PLEASE NOTE: it is NOT required that you have experience in all these areas! The MATE Center takes your skills and tries to best match them to available internships.
Supporting documents that are required to submit the online application form must be in .doc, .docx, .pdf, .jpg, or .txt format. These documents are:
A cover letter describing your ideal internship, career goals, why you would like to become a marine technician and skills / academic background (Click here for a cover letter guide) and addressed to Nandita Sarkar, MATE Internship Coordinator, Monterey Peninsula College, 980 Fremont St., Monterey CA 93940.
An unofficial transcript
Letter(s) of recommendation from an instructor, academic advisor, or employer.
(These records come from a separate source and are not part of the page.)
-- ==== Sys2Proof/Machine/Regs.lean ====
section
/-!
DEFINITION. Regs.lean: every register field of the spec's register tables (columns Bits | Field | Access | Reset, R15, R16): its
address, low bit, width, access code and reset value, under the spec's own name REGISTER.field; the list of the fields at a CSR
address; and the reading and writing of one field in the state.
A field with reset "L" is given the value it reads before any layout (R299, R372, R408; log entry 2), a field with reset "—" an
opaque constant (log entry 3).
-/

namespace Sys2Proof.Machine

/-- The access codes (R16). -/
inductive Acc where
  | RW | RO | WO | W1C | W1S | RWL
  deriving DecidableEq, Repr

/-- A register field: register address, low bit, width, access code, value at power-on reset. -/
structure Fld where
  addr : Nat
  lo   : Nat
  w    : Nat
  acc  : Acc
  rst  : Nat

/-- The field's key in `State.regs`: its bit address. -/
def Fld.key (f : Fld) : Nat := 8 * f.addr + f.lo

/-! ## Block addresses -/

/-- CSR slot 0, the control die's registers (R12, R484). -/
abbrev cdBlk : Nat := 0x010000000000
/-- B_d, the CSR slot of compute die d (R103). -/
abbrev dieBlk (d : Nat) : Nat := 0x010000000000 + (1 + d) * 0x04000000
/-- The register block of cluster c (R103). -/
abbrev clusterBlk (d c : Nat) : Nat := dieBlk d + 0x02000000 + c * 0x20000
/-- The register block of core k (R103). -/
abbrev coreBlk (d c k : Nat) : Nat := clusterBlk d c + 0x1000 * (1 + k)
/-- The register block of context h (R159). -/
abbrev ctxBlk (d h : Nat) : Nat := dieBlk d + 0x100000 + h * 0x1000
/-- The block of SEQ_DIE (R159). -/
abbrev seqDieBlk (d : Nat) : Nat := dieBlk d + 0x102000
/-- F_f, the CSR slot of fabric die f (R367). -/
abbrev fabBlk (f : Nat) : Nat := 0x010000000000 + (5 + f) * 0x04000000
/-- The register block of port n (R367). -/
abbrev portBlk (n : Nat) : Nat := fabBlk (n / 32) + 0x10000 + (n % 32) * 0x100
/-- The group block of fabric die f (R403). -/
abbrev grpBlk (f : Nat) : Nat := fabBlk f + 0x200000
/-- Where the model keeps GRP_QCTL of group g: one register address shows the group that GRP_QSEL selects (R405), so each group's
copy has a key of its own above the 48-bit address space. -/
abbrev grpQBlk (f g : Nat) : Nat := grpBlk f + 0x1000000000000 * (1 + g)
/-- The bell block (R403): 0 to 3 for CP0 to CP3, 4 and 5 for FB0 and FB1 (the codes of R377). -/
abbrev bellBlk (b : Nat) : Nat := if b < 4 then dieBlk b + 0x200000 else fabBlk (b - 4) + 0x300000
/-- The package-services CSR slot (R12). -/
abbrev svcBlk : Nat := 0x01001C000000
/-- Y_s, the register block of yard y (R236). -/
abbrev yardBlk (y : Nat) : Nat := svcBlk + 0x01000000 + y * 0x100000
/-- The block of channel c (R296). -/
abbrev chanBlk (y c : Nat) : Nat := yardBlk y + 0x10000 + c * 0x100
/-- The exchange block (R236). -/
abbrev xchBlk (y : Nat) : Nat := yardBlk y + 0x40000
/-- The engine block (R296). -/
abbrev engBlk (y : Nat) : Nat := yardBlk y + 0x50000
/-- The ledger block of pen p (R336). -/
abbrev ldgBlk (p : Nat) : Nat := svcBlk + 0x200000 + p * 0x1000
/-- The checkpoint block of pen p (R438). -/
abbrev ckpBlk (p : Nat) : Nat := svcBlk + 0x300000 + p * 0x1000
/-- The layout block (R457). -/
abbrev layBlk : Nat := svcBlk + 0x400000
/-- The block of pen p (R457). -/
abbrev penBlk (p : Nat) : Nat := layBlk + 0x1000 + p * 0x100
/-- The freeze block (R507). -/
abbrev frzBlk : Nat := svcBlk + 0x500000
/-- The power block (R530). -/
abbrev pwrBlk : Nat := svcBlk + 0x600000

/-! ## The fields -/


/-! CORE_STATUS (R105) -/

/-- A core fault has stopped the cadence -/
abbrev CORE_STATUS.fault (d c k : Nat) : Fld := ⟨coreBlk d c k + 0x0, 0, 1, .RO, 0⟩
/-- Code from the fault code table, valid while fault = 1 -/
abbrev CORE_STATUS.fault_code (d c k : Nat) : Fld := ⟨coreBlk d c k + 0x0, 8, 8, .RO, 0x00⟩
/-- A poisoned element was read this step -/
abbrev CORE_STATUS.poison_seen (d c k : Nat) : Fld := ⟨coreBlk d c k + 0x0, 16, 1, .RO, 0⟩
/-- A lane saturated this step (R81, R83) -/
abbrev CORE_STATUS.lane_sat (d c k : Nat) : Fld := ⟨coreBlk d c k + 0x0, 17, 1, .RO, 0⟩
/-- A function-unit input was out of domain (R95) -/
abbrev CORE_STATUS.fu_domain (d c k : Nat) : Fld := ⟨coreBlk d c k + 0x0, 18, 1, .RO, 0⟩

/-! CORE_FAULT_BEAT (R106) -/

/-- Number of beats that the context issued since go before the faulting beat; the faulting beat's record offset is in SEQ_PC (R163) -/
abbrev CORE_FAULT_BEAT.beat (d c k : Nat) : Fld := ⟨coreBlk d c k + 0x8, 0, 48, .RO, 0⟩

/-! CORE_ECC (R107) -/

/-- Corrected stall words this step -/
abbrev CORE_ECC.stall_ce (d c k : Nat) : Fld := ⟨coreBlk d c k + 0x10, 0, 24, .RO, 0⟩
/-- Uncorrectable stall words this step -/
abbrev CORE_ECC.stall_ue (d c k : Nat) : Fld := ⟨coreBlk d c k + 0x10, 24, 8, .RO, 0⟩
/-- Accumulator parity errors this step -/
abbrev CORE_ECC.acc_parity (d c k : Nat) : Fld := ⟨coreBlk d c k + 0x10, 32, 8, .RO, 0⟩

/-! CORE_ECC_ADDR (R108) -/

/-- Word address of the first uncorrectable stall word this step -/
abbrev CORE_ECC_ADDR.word (d c k : Nat) : Fld := ⟨coreBlk d c k + 0x18, 0, 18, .RO, 0⟩
/-- word holds an address -/
abbrev CORE_ECC_ADDR.valid (d c k : Nat) : Fld := ⟨coreBlk d c k + 0x18, 63, 1, .RO, 0⟩

/-! CORE_INJ (R109) -/

/-- Flip one data bit of the next written word -/
abbrev CORE_INJ.stall_ce (d c k : Nat) : Fld := ⟨coreBlk d c k + 0x20, 0, 1, .W1S, 0⟩
/-- Flip two data bits of the next written word -/
abbrev CORE_INJ.stall_ue (d c k : Nat) : Fld := ⟨coreBlk d c k + 0x20, 1, 1, .W1S, 0⟩

/-! CORE_SM (R110) -/

/-- Summary value, as in R87 -/
abbrev CORE_SM.value (d c k j : Nat) : Fld := ⟨coreBlk d c k + 0x040 + 8 * j, 0, 64, .RO, 0⟩

/-! CORE_SMCTL (R111) -/

/-- Bit k: summary SMk is poisoned -/
abbrev CORE_SMCTL.poison (d c k j : Nat) : Fld := ⟨coreBlk d c k + 0x60, j, 1, .RO, 0⟩
/-- Bit 4 + k: summary SMk saturated -/
abbrev CORE_SMCTL.sat (d c k j : Nat) : Fld := ⟨coreBlk d c k + 0x60, 4 + j, 1, .RO, 0⟩
/-- Four bits per summary: 0 ANY, 1 ALL, 2 MAX, 3 MIN, 4 SUM, 5 CNT -/
abbrev CORE_SMCTL.kind (d c k j : Nat) : Fld := ⟨coreBlk d c k + 0x60, 8 + 4 * j, 4, .RO, 0⟩

/-! CORE_LOFT_ECC (R112) -/

/-- Corrected loft words this step -/
abbrev CORE_LOFT_ECC.ce (d c : Nat) : Fld := ⟨clusterBlk d c + 0x0, 0, 24, .RO, 0⟩
/-- Uncorrectable loft words this step -/
abbrev CORE_LOFT_ECC.ue (d c : Nat) : Fld := ⟨clusterBlk d c + 0x0, 24, 8, .RO, 0⟩
/-- Set by an uncorrectable loft error; acted on at the next layout load (R101) -/
abbrev CORE_LOFT_ECC.quarantine_pending (d c : Nat) : Fld := ⟨clusterBlk d c + 0x0, 32, 1, .RO, 0⟩

/-! CORE_LOFT_UEADDR (R113) -/

/-- Word address of the first uncorrectable loft word this step -/
abbrev CORE_LOFT_UEADDR.word (d c : Nat) : Fld := ⟨clusterBlk d c + 0x8, 0, 21, .RO, 0⟩
/-- word holds an address -/
abbrev CORE_LOFT_UEADDR.valid (d c : Nat) : Fld := ⟨clusterBlk d c + 0x8, 63, 1, .RO, 0⟩

/-! CORE_LOFT_INJ (R114) -/

/-- Flip one data bit -/
abbrev CORE_LOFT_INJ.ce (d c : Nat) : Fld := ⟨clusterBlk d c + 0x10, 0, 1, .W1S, 0⟩
/-- Flip two data bits -/
abbrev CORE_LOFT_INJ.ue (d c : Nat) : Fld := ⟨clusterBlk d c + 0x10, 1, 1, .W1S, 0⟩

/-! SEQ_DIE (R160) -/

/-- 1: split mode (R118) -/
abbrev SEQ_DIE.split (d : Nat) : Fld := ⟨seqDieBlk d + 0x0, 0, 1, .RWL, 0⟩

/-! SEQ_CTL (R161) -/

/-- Start the scan (R156) -/
abbrev SEQ_CTL.load (d h : Nat) : Fld := ⟨ctxBlk d h + 0x0, 0, 1, .W1S, 0⟩
/-- Start the cadence (R156) -/
abbrev SEQ_CTL.go (d h : Nat) : Fld := ⟨ctxBlk d h + 0x0, 1, 1, .W1S, 0⟩
/-- Region start in 64 KiB units -/
abbrev SEQ_CTL.region_base (d h : Nat) : Fld := ⟨ctxBlk d h + 0x0, 16, 9, .RWL, 0⟩
/-- Region length in 64 KiB units, 1–512 -/
abbrev SEQ_CTL.region_size (d h : Nat) : Fld := ⟨ctxBlk d h + 0x0, 32, 10, .RWL, 0⟩

/-! SEQ_STATUS (R162) -/

/-- 0 IDLE, 1 LOADING, 2 LOADED, 3 RUN, 4 HELD, 5 HALTED, 6 FAULT -/
abbrev SEQ_STATUS.state (d h : Nat) : Fld := ⟨ctxBlk d h + 0x8, 0, 3, .RO, 0⟩
/-- 0 none, 1 AWAIT, 2 DMA queue full, 3 step barrier -/
abbrev SEQ_STATUS.held_reason (d h : Nat) : Fld := ⟨ctxBlk d h + 0x8, 4, 2, .RO, 0⟩
/-- Code from R169, R193, R409 or R491, or 0x20–0x25 for a core fault -/
abbrev SEQ_STATUS.fault_code (d h : Nat) : Fld := ⟨ctxBlk d h + 0x8, 8, 8, .RO, 0x00⟩
/-- Cluster of a core fault -/
abbrev SEQ_STATUS.fault_cluster (d h : Nat) : Fld := ⟨ctxBlk d h + 0x8, 16, 3, .RO, 0⟩
/-- Core of a core fault -/
abbrev SEQ_STATUS.fault_core (d h : Nat) : Fld := ⟨ctxBlk d h + 0x8, 20, 4, .RO, 0⟩
/-- Active loop counters -/
abbrev SEQ_STATUS.loops (d h : Nat) : Fld := ⟨ctxBlk d h + 0x8, 24, 5, .RO, 0⟩

/-! SEQ_PC (R163) -/

/-- Offset of the current, faulting or awaiting beat -/
abbrev SEQ_PC.record (d h : Nat) : Fld := ⟨ctxBlk d h + 0x10, 0, 21, .RO, 0⟩

/-! SEQ_CYC (R164) -/

/-- Cadence cycles (SEQ_CYC) or held cycles (SEQ_HELD) since go -/
abbrev SEQ_CYC.cycles (d h : Nat) : Fld := ⟨ctxBlk d h + 0x18, 0, 64, .RO, 0⟩

/-! SEQ_HELD (R164) -/

/-- Cadence cycles (SEQ_CYC) or held cycles (SEQ_HELD) since go -/
abbrev SEQ_HELD.cycles (d h : Nat) : Fld := ⟨ctxBlk d h + 0x20, 0, 64, .RO, 0⟩

/-! SEQ_AWAIT_TMO (R165) -/

/-- Limit for one AWAIT hold (R151); 0 disables -/
abbrev SEQ_AWAIT_TMO.cycles (d h : Nat) : Fld := ⟨ctxBlk d h + 0x28, 0, 48, .RW, 0⟩

/-! SEQ_STORE_ECC (R166) -/

/-- Corrected store words this step -/
abbrev SEQ_STORE_ECC.ce (d h : Nat) : Fld := ⟨ctxBlk d h + 0x30, 0, 24, .RO, 0⟩
/-- Uncorrectable store words this step -/
abbrev SEQ_STORE_ECC.ue (d h : Nat) : Fld := ⟨ctxBlk d h + 0x30, 24, 8, .RO, 0⟩
/-- 16-byte unit of the first uncorrectable word -/
abbrev SEQ_STORE_ECC.ue_unit (d h : Nat) : Fld := ⟨ctxBlk d h + 0x30, 32, 21, .RO, 0⟩
/-- ue_unit holds an offset -/
abbrev SEQ_STORE_ECC.valid (d h : Nat) : Fld := ⟨ctxBlk d h + 0x30, 63, 1, .RO, 0⟩

/-! SEQ_LOAD (R167) -/

/-- 0x00 accepted, or a code of R157 -/
abbrev SEQ_LOAD.reason (d h : Nat) : Fld := ⟨ctxBlk d h + 0x38, 0, 8, .RO, 0x00⟩
/-- Descriptor fault code for PRG_DESC -/
abbrev SEQ_LOAD.detail (d h : Nat) : Fld := ⟨ctxBlk d h + 0x38, 8, 8, .RO, 0x00⟩
/-- The value that R157 gives for the reason: a record offset, 16-byte unit, header byte offset, or rudiment, descriptor, pattern or core-set index -/
abbrev SEQ_LOAD.index (d h : Nat) : Fld := ⟨ctxBlk d h + 0x38, 32, 32, .RO, 0⟩

/-! SEQ_LC (R167) -/

/-- Current iteration -/
abbrev SEQ_LC.value (d h j : Nat) : Fld := ⟨ctxBlk d h + 0x040 + 8 * j, 0, 24, .RO, 0⟩
/-- The counter is active -/
abbrev SEQ_LC.active (d h j : Nat) : Fld := ⟨ctxBlk d h + 0x040 + 8 * j, 24, 1, .RO, 0⟩
/-- Count loaded by LOOP -/
abbrev SEQ_LC.count (d h j : Nat) : Fld := ⟨ctxBlk d h + 0x040 + 8 * j, 40, 24, .RO, 0⟩

/-! SEQ_DMA_ERR (R168) -/

/-- Status of R149 -/
abbrev SEQ_DMA_ERR.status (d h : Nat) : Fld := ⟨ctxBlk d h + 0xd0, 0, 8, .RO, 0⟩
/-- Reason of R355 for DM_REMOTE; 0 otherwise -/
abbrev SEQ_DMA_ERR.detail (d h : Nat) : Fld := ⟨ctxBlk d h + 0xd0, 8, 8, .RO, 0⟩
/-- DMA rudiment index of the failed transfer -/
abbrev SEQ_DMA_ERR.rudiment (d h : Nat) : Fld := ⟨ctxBlk d h + 0xd0, 16, 16, .RO, 0⟩
/-- The fields hold a record; the next failure is recorded only after a clear -/
abbrev SEQ_DMA_ERR.valid (d h : Nat) : Fld := ⟨ctxBlk d h + 0xd0, 63, 1, .W1C, 0⟩

/-! SEQ_DMA_ERRPOS (R168) -/

/-- Byte offset, within the transfer, of the first line not completed -/
abbrev SEQ_DMA_ERRPOS.offset (d h : Nat) : Fld := ⟨ctxBlk d h + 0xd8, 0, 32, .RO, 0⟩

/-! SEQ_SEED_LO (R189) -/

/-- Job seed bits [63:0]; writes in RUN or HELD are ignored (R177) -/
abbrev SEQ_SEED_LO.k0 (d h : Nat) : Fld := ⟨ctxBlk d h + 0x80, 0, 64, .RW, 0⟩

/-! SEQ_SEED_HI (R189) -/

/-- Job seed bits [127:64]; writes in RUN or HELD are ignored -/
abbrev SEQ_SEED_HI.k1 (d h : Nat) : Fld := ⟨ctxBlk d h + 0x88, 0, 64, .RW, 0⟩

/-! SEQ_GOV_PARAM (R190) -/

/-- 1: the governor acts at each STEP of this context -/
abbrev SEQ_GOV_PARAM.enable (d h : Nat) : Fld := ⟨ctxBlk d h + 0x90, 0, 1, .RW, 0⟩
/-- Global address bits [63:6] of the parameter table (R182) -/
abbrev SEQ_GOV_PARAM.base (d h : Nat) : Fld := ⟨ctxBlk d h + 0x90, 6, 58, .RW, 0⟩

/-! SEQ_GOV_IN (R191) -/

/-- Global address bits [63:6] of the input table (R181) -/
abbrev SEQ_GOV_IN.base (d h : Nat) : Fld := ⟨ctxBlk d h + 0x98, 6, 58, .RW, 0⟩

/-! SEQ_GOV_STAT (R192) -/

/-- Descriptors whose exponent changed, 0–4,096 -/
abbrev SEQ_GOV_STAT.changed (d h : Nat) : Fld := ⟨ctxBlk d h + 0xa0, 0, 13, .RO, 0⟩
/-- The input table's step tag did not match (R183) -/
abbrev SEQ_GOV_STAT.stale (d h : Nat) : Fld := ⟨ctxBlk d h + 0xa0, 16, 1, .RO, 0⟩
/-- Codes clamped by rebasing (R185); stops at all ones -/
abbrev SEQ_GOV_STAT.rb_sat (d h : Nat) : Fld := ⟨ctxBlk d h + 0xa0, 20, 20, .RO, 0⟩
/-- Nonzero codes rebased to zero (R185); stops at all ones -/
abbrev SEQ_GOV_STAT.rb_unf (d h : Nat) : Fld := ⟨ctxBlk d h + 0xa0, 40, 20, .RO, 0⟩

/-! CORE_PIV_CFG (R221) -/

/-- τ exponent of R205; latched by BEGIN -/
abbrev CORE_PIV_CFG.t (d c : Nat) : Fld := ⟨clusterBlk d c + 0x100, 0, 7, .RW, 0x28⟩

/-! CORE_PIV_STATUS (R222) -/

/-- An operation is running -/
abbrev CORE_PIV_STATUS.busy (d c : Nat) : Fld := ⟨clusterBlk d c + 0x108, 0, 1, .RO, 0⟩
/-- The pivot engine raised LOFT_SLOT (R200) -/
abbrev CORE_PIV_STATUS.slot_fault (d c : Nat) : Fld := ⟨clusterBlk d c + 0x108, 1, 1, .RO, 0⟩
/-- An entry held a reserved op (R211) -/
abbrev CORE_PIV_STATUS.bad_entry (d c : Nat) : Fld := ⟨clusterBlk d c + 0x108, 2, 1, .RO, 0⟩
/-- An entry read poisoned input (R207) -/
abbrev CORE_PIV_STATUS.poison (d c : Nat) : Fld := ⟨clusterBlk d c + 0x108, 3, 1, .RO, 0⟩
/-- Index within the RUN of the current or faulting entry -/
abbrev CORE_PIV_STATUS.entry (d c : Nat) : Fld := ⟨clusterBlk d c + 0x108, 16, 16, .RO, 0⟩

/-! CORE_PIV_CNT (R223) -/

/-- Perturbed pivots since BEGIN -/
abbrev CORE_PIV_CNT.pert (d c : Nat) : Fld := ⟨clusterBlk d c + 0x110, 0, 24, .RO, 0⟩
/-- Negative Cholesky pivots since BEGIN -/
abbrev CORE_PIV_CNT.neg (d c : Nat) : Fld := ⟨clusterBlk d c + 0x110, 24, 16, .RO, 0⟩
/-- Saturations of R201 and R203 since BEGIN -/
abbrev CORE_PIV_CNT.sat (d c : Nat) : Fld := ⟨clusterBlk d c + 0x110, 40, 24, .RO, 0⟩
NOTE: Ideally, we prefer a letter from an instructor and one from an employer who can speak to your work ethic.
Three MATE Internship Alumni (Gregg Diffendale 2008, current Hercules ROV Pilot, Alex Kavanaugh, 2011, current Argus ROV Pilot, Rachel Gaines, 2011, current Argus ROV Pilot) and 2012 intern Tara Willis on the E/V Nautilus
Where do past MATE interns work now?
Click here to see a list of the MATE Internship Program alumni who participated in UNOLS, USCG, or Ocean Drilling Program research cruises and where they are now.
What if I am not interested in an at-sea internship or what if I am not accepted this year?
Students are welcome to apply in multiple years. In addition, the MATE Center maintains an extensive list of marine technical internships. Please click here to learn about other internships in this area that may interest you.
To see a list of the Knowledge and Skills Interns typically learn click here.
Funding for this REU site is provide by the National Science Foundation’s Division of Ocean Science's located in Arlington, VA. The NSF contact for this program is Lisa Rom, elrom@NSF.gov or 703-292-7709. NSF does not handle REU applications; please contact each REU site directly for application information.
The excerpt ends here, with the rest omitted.